With a public key encryption scheme, the encryption rule employs a public
key "e," while the decryption rule requires a different (but related) private
key "d." Knowledge of the public key "e" allows encryption of plaintext, but
doesn't allow decryption of the resulting ciphertext.
Computer
programs can do the calculations required to move from plaintext to ciphertext
and back to plaintext. These programs are based on mathematical formulas,
and in instances where programs fail, cryptographers are called in to crunch
out the numbers and decipher the text.
This is your assignment: A disgruntled
employee scrambled some important computer records the day she was fired.

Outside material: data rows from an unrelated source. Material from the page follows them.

theorem Closed.walk (h : Closed P) {s : State} (hs : P s) (m : Word) : (walk m s).All P := by
  unfold Machine.walk
  refine (h.readDescriptor hs _ _ _ _).bind fun l1 s1 h1 => ?_
  dsimp only
  split
  · exact h1
  · split
    · exact h1
    · refine (h.readDescriptor h1 _ _ _ _).bind fun l2 s2 h2 => ?_
      split <;> exact h2

theorem Closed.checkAccess {s : State} (hs : P s) (e : TlbEntry) (m : Word) (w pr : Bool) :
    (checkAccess e m w pr s).All P := by
  unfold Machine.checkAccess
  dsimp only
  split
  · exact hs
  · split
    · split
      · trivial
      · exact hs
      · exact hs
    · exact hs

theorem Closed.setTlb (h : Closed P) {s : State} (hs : P s) (i : Bool) (t : Tlb) : P (s.setTlb i t) := by
  unfold State.setTlb
  split
  · exact h.itlb _ _ hs
  · exact h.dtlb _ _ hs

theorem Closed.translate (h : Closed P) {s : State} (hs : P s) (i : Bool) (m : Word) (w pr : Bool) :
    (translate i m w pr s).All P := by
  unfold Machine.translate
  split
  · exact hs
  · split
    · refine (h.walk (h.note hs _) m).bind fun e s1 h1 => ?_
      refine (Closed.checkAccess (h.setTlb h1 _ _) e m w pr).bind fun _ s2 h2 => ?_
      exact h2
    · exact (Closed.checkAccess hs _ m w pr).bind fun _ s2 h2 => h2
    · trivial

theorem Acc.All.lockAbort {α : Type} {x : Acc α} (h : x.All P) : x.lockAbort.All P := by
  cases x <;> exact h

theorem Closed.translateAndLock (h : Closed P) {s : State} (hs : P s) (i : Bool) (m : Word) :
    (translateAndLock i m s).All P := by
  unfold Machine.translateAndLock
  split
  · trivial
  · split
    · exact hs
    · refine Acc.All.lockAbort ?_
      refine (h.walk hs m).bind fun e s1 h1 => ?_
      exact (Closed.checkAccess h1 e m _ _).bind fun _ s2 h2 => h.setTlb h2 _ _

/-! ## Data caches and data accesses -/

theorem Closed.setDataCache (h : Closed P) {s : State} (hs : P s) (m : Bool) (c : Cache) : P (s.setDataCache m c) := by
  unfold State.setDataCache
  split
  · exact h.minid _ _ hs
  · exact h.dcache _ _ hs

theorem Closed.freeLoad (h : Closed P) {s : State} (hs : P s) (n : Nat) : (freeLoad n s).All P := h.draw hs _

theorem Closed.evictHalf (h : Closed P) {s : State} (hs : P s) (l : CacheLine) (hi : Bool) :
    (evictHalf l hi s).All P := h.busWrite (h.noteOverwritten (h.note hs _) _ _) _ _ _ _

theorem Closed.evict (h : Closed P) {s : State} (hs : P s) (l : CacheLine) : (evict l s).All P := by
  unfold Machine.evict
  have h1 : (if l.dirtyLo = true then Machine.evictHalf l false s else Acc.ok () s).All P := by
    split
    · exact h.evictHalf hs _ _
    · exact hs
  refine h1.bind fun _ s1 hs1 => ?_
  split
  · exact h.evictHalf hs1 _ _
  · exact hs1

theorem Closed.evictVictim (h : Closed P) {s : State} (hs : P s) (l : Option CacheLine) :
    (evictVictim l s).All P := by
  unfold Machine.evictVictim
  split
  · split
    · exact h.evict hs _
    · exact hs
  · exact hs

theorem Closed.allocateLine (h : Closed P) {s : State} (hs : P s) (m : Bool) (x : Xlat) (a : Word)
    (d : Vector Byte 32) : (allocateLine m x a d s).All P := by
  unfold Machine.allocateLine
  dsimp only
  refine (h.evictVictim hs _).bind fun _ s1 h1 => ?_
  exact h.setDataCache h1 _ _

theorem Closed.fillLine (h : Closed P) {s : State} (hs : P s) (x : Xlat) (a : Word) : (fillLine x a s).All P := by
  unfold Machine.fillLine
  split
  · trivial
  · refine (h.busRead hs _ _ _ _).bind fun r s1 h1 => ?_
    split
    · exact h.pend h1 _
    · exact (h.allocateLine h1 _ _ _ _).bind fun _ s2 h2 => h2

theorem Closed.noteAccess (h : Closed P) {s : State} (hs : P s) (x : Xlat) : P (s.noteAccess x) := by
  unfold State.noteAccess
  split
  · exact h.note (h.note hs _) _
  · exact h.note hs _

theorem Closed.readLine (h : Closed P) {s : State} (hs : P s) (l : CacheLine) (a : Word) (n : Nat) :
    (readLine l a n s).All P := by
  unfold Machine.readLine
  split
  · exact hs
  · exact h.freeLoad (h.pend hs _) _

theorem Closed.dataRead (h : Closed P) {s : State} (hs : P s) (x : Xlat) (a : Word) (n : Nat) :
    (dataRead x a n s).All P := by
  have h0 := h.noteAccess hs x
  unfold Machine.dataRead
  split
  · trivial
  · dsimp only
    split
    · exact h.readLine h0 _ _ _
    · split
      · refine (h.fillLine (h.note h0 _) _ _).bind fun r s1 h1 => ?_
        split
        · exact h.readLine h1 _ _ _
        · exact h.freeLoad h1 _
      · refine (h.busRead (h.note h0 _) _ _ _ _).bind fun r s1 h1 => ?_
        split
        · exact h1
        · exact h.freeLoad (h.pend h1 _) _

theorem Closed.dataWrite (h : Closed P) {s : State} (hs : P s) (x : Xlat) (a : Word) (bs : List Byte) :
    (dataWrite x a bs s).All P := by
  have h0 := h.noteOverwritten (h.noteAccess hs x) x.pa bs.length
  unfold Machine.dataWrite
  split
  · trivial
  · dsimp only
    split
    · split
      · exact h.busWrite (h.setDataCache h0 _ _) _ _ _ _
      · exact h.setDataCache h0 _ _
    · split
      · refine (h.fillLine (h.note h0 _) _ _).bind fun r s1 h1 => ?_
        split
        · exact h.setDataCache h1 _ _
        · exact h1
      · exact h.busWrite (h.note h0 _) _ _ _ _

theorem Closed.noteBreak (h : Closed P) {s : State} (hs : P s) (a : Word) (n : Nat) (st : Bool) :
    P (s.noteBreak a n st) := by
  unfold State.noteBreak
  split
  · exact h.scratch _ _ hs
  · exact hs

theorem Acc.All.faultAt {x : Acc α} (hx : x.All P) (m : Word) : (x.faultAt m).All P := by
  cases x <;> exact hx

theorem Closed.translateData (h : Closed P) {s : State} (hs : P s) (a va : Word) (w pr : Bool) :
    (translateData a va w pr s).All P := (h.translate hs _ _ _ _).faultAt _

theorem Closed.alignData {s : State} (hs : P s) (n : Nat) (va : Word) : (alignData n va s).All P := by
  unfold Machine.alignData alignmentAbort
  repeat' split
  all_goals first | exact hs | trivial

theorem Closed.alignDouble {s : State} (hs : P s) (va : Word) : (alignDouble va s).All P := by
  unfold Machine.alignDouble alignmentAbort
  repeat' split
  all_goals first | exact hs | trivial
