theorem eccCheck_oneBit (h : (s.eccAt b).OneBit y) (hl : ∀ b ∈ l, s.eccAt b = .good) :
    eccCheck req (b :: l) s = (true, (s.logEcc false y req).note 0x15) := by
  have kept : SameBus s ((s.logEcc false y req).note 0x15) := ((sameBus_withScratch s s.scratch).logEcc false y req).note 0x15
  have rest := eccCheck_good (req := req) (s := (s.logEcc false y req).note 0x15) fun k hk => (kept.eccAt k).trans (hl k hk)
  rw [eccCheck]
  obtain e | ⟨k, e⟩ := h <;> rw [e] <;> exact rest

end

end Sys2Proof.Machine
end

section
/-!
PROOFS. What a read or a write request answers that an abort or an ECC error meets, when no other master is to write before it
(62_platform R854, R856, R859, R872 to R874).
-/

namespace Sys2Proof.Machine

/-! ## Addresses of lines and their blocks -/

section
variable (pa : Word)

/-- Clearing the low `k` bits of an address. -/
theorem toNat_shifted (k : Nat) : ((pa >>> k) <<< k).toNat = pa.toNat / 2 ^ k * 2 ^ k := by
  have := Nat.div_mul_le_self pa.toNat (2 ^ k)
  rw [BitVec.toNat_shiftLeft, BitVec.toNat_ushiftRight, Nat.shiftRight_eq_div_pow, Nat.shiftLeft_eq,
    Nat.mod_eq_of_lt (this.trans_lt pa.isLt)]

theorem toNat_lineAddress : (pa &&& 0xFFFFFFE0).toNat = pa.toNat / 32 * 32 := by
  have e : pa &&& (0xFFFFFFE0 : Word) = (pa >>> 5) <<< 5 := by
    rw [BitVec.shiftLeft_ushiftRight]
    rfl
  rw [e]
  exact toNat_shifted pa 5

theorem toNat_pairAddress : (pa &&& 0xFFFFFFF8).toNat = pa.toNat / 8 * 8 := by
  have e : pa &&& (0xFFFFFFF8 : Word) = (pa >>> 3) <<< 3 := by
    rw [BitVec.shiftLeft_ushiftRight]
    rfl
  rw [e]
  exact toNat_shifted pa 3

theorem toNat_inLine {i : Nat} (h : i < 32) : ((pa &&& 0xFFFFFFE0) + BitVec.ofNat 32 i).toNat = pa.toNat / 32 * 32 + i := by
  have := pa.isLt
  rw [BitVec.toNat_add, BitVec.toNat_ofNat, toNat_lineAddress]
  omega

theorem blockOf_inLine {i : Nat} (h : i < 32) :
    blockOf ((pa &&& 0xFFFFFFE0) + BitVec.ofNat 32 i) = blockOf (pa &&& 0xFFFFFFE0) + i / 8 := by
  rw [blockOf, blockOf, toNat_inLine pa h, toNat_lineAddress]
  omega

theorem blocksOf_line : blocksOf (pa &&& 0xFFFFFFE0) 32
    = (List.range 4).map fun i => blockOf (pa &&& 0xFFFFFFE0) + i := by
  have := pa.isLt
  rw [blocksOf, blockOf, toNat_lineAddress, show (pa.toNat / 32 * 32 % 8 + 32 + 7) / 8 = 4 by omega]
  refine List.map_congr_left fun i hi => Nat.mod_eq_of_lt ?_
  have := List.mem_range.1 hi
  omega

variable (s : State)

/-- The data cycle of a line read that comes first: the requested pair of words with CWF = 1, else the lowest
(62_platform R872). -/
theorem firstCycle_lt (req : Word) (n : Nat) : s.firstCycle pa req n < 32 ∧ s.firstCycle pa req n % 8 = 0 := by
  unfold State.firstCycle
  split
  · omega
  · decide

theorem firstCycle_line : s.firstCycle (pa &&& 0xFFFFFFE0) (s.lineRequest pa) 32
    = (if s.cwfAt (pa &&& 0xFFFFFFE0) && s.bcu.bcumod.getLsbD 0 then pa.toNat % 32 / 8 else 0) * 8 := by
  have line := toNat_lineAddress pa
  have pair := toNat_pairAddress pa
  have := pa.isLt
  rw [State.firstCycle, State.lineRequest]
  cases s.cwfAt (pa &&& 0xFFFFFFE0) <;> cases s.bcu.bcumod.getLsbD 0
  · rfl
  · rfl
  · simp
  · simp only [decide_true, Bool.true_and, if_true, BitVec.toNat_sub]
    omega

/-- The blocks of a line in the order in which they arrive (62_platform R872). -/
theorem readBlocks_line (req : Word) :
    let line := pa &&& 0xFFFFFFE0
    let c := s.firstCycle line req 32 / 8
    s.readBlocks line req 32
      = [blockOf line + c % 4, blockOf line + (c + 1) % 4, blockOf line + (c + 2) % 4, blockOf line + (c + 3) % 4] := by
  intro line c
  have small : c < 4 := by
    have := (firstCycle_lt line s req 32).1
    omega
  rw [State.readBlocks, blocksOf_line]
  change List.rotateLeft _ c = _
  generalize blockOf line = b
  match c, small with
  | 0, _ => rfl
  | 1, _ => rfl
  | 2, _ => rfl
  | 3, _ => rfl

end

/-! ## Read requests -/

section
variable {s : State}

/-- The state in which a request is made. -/
theorem request_eq (alone : s.board.between = []) : ∃ z, s.othersWrite.assertLock.note 0x10 = s.withScratch z := by
  obtain ⟨z, hz⟩ := assertLock_eq s
  rw [othersWrite_of_none alone, hz]
  exact ⟨_, rfl⟩

variable {pa req : Word} {n : Nat} {p : Bool} (wide : (s.eccOn p && s.bus32) = false) (alone : s.board.between = [])
include wide alone

theorem busRead_aborted (h : s.busAborts false pa n = true) :
    ∃ z, busRead pa req n p s = abortedRead pa req n p (s.withScratch z) := by
  obtain ⟨z, hz⟩ := request_eq alone
  have bus := sameBus_withScratch s z
  refine ⟨z, ?_⟩
  rw [busRead, hz]
  dsimp only
  rw [bus.eccOn, bus.bus32, wide, if_neg Bool.false_ne_true, bus.busAborts, h, if_pos rfl]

If you recover her coded PIN number, you can get the computer to decipher
the records she scrambled. One of the steps you have to go through to decipher
her PIN number is changing a public key sequence of numbers into a modified
public sequence:
Public Key Numbers
14 42 43 58 35
To
find the modified public sequence, you use the private keys for this system
(4 and 55), and a mathematical formula for finding the "modulo" or "mod" for
short. This is how you find the mod:
(X x 4) mod 55
Don't
panic! This is easier than it looks. For example:
(120 x 4)
mod 55 = 480 mod 55
When you divide 480 by 55 on a calculator,
you get 8.272727. If you think back to how you first learned how to divide,
you didn't get answers with decimals right away. Your division resulted
in a whole number (called the quotient), and some leftover part called the
remainder. For example:
7/3 has a quotient of 2 and remainder
of 1, since 7 = (2 x 3) + 1. So the "mod" operation looks for the remainder
in the division, which is a whole number. In this case, the "mod" is 1.
Since
480 = (55 x 8) + 40, the quotient (whole part) is 8. The remainder is 40.
Thus 480 mod 55 = 40.
No problem. Now you find the "mod" for
the public key numbers: 14 42 43 58 35.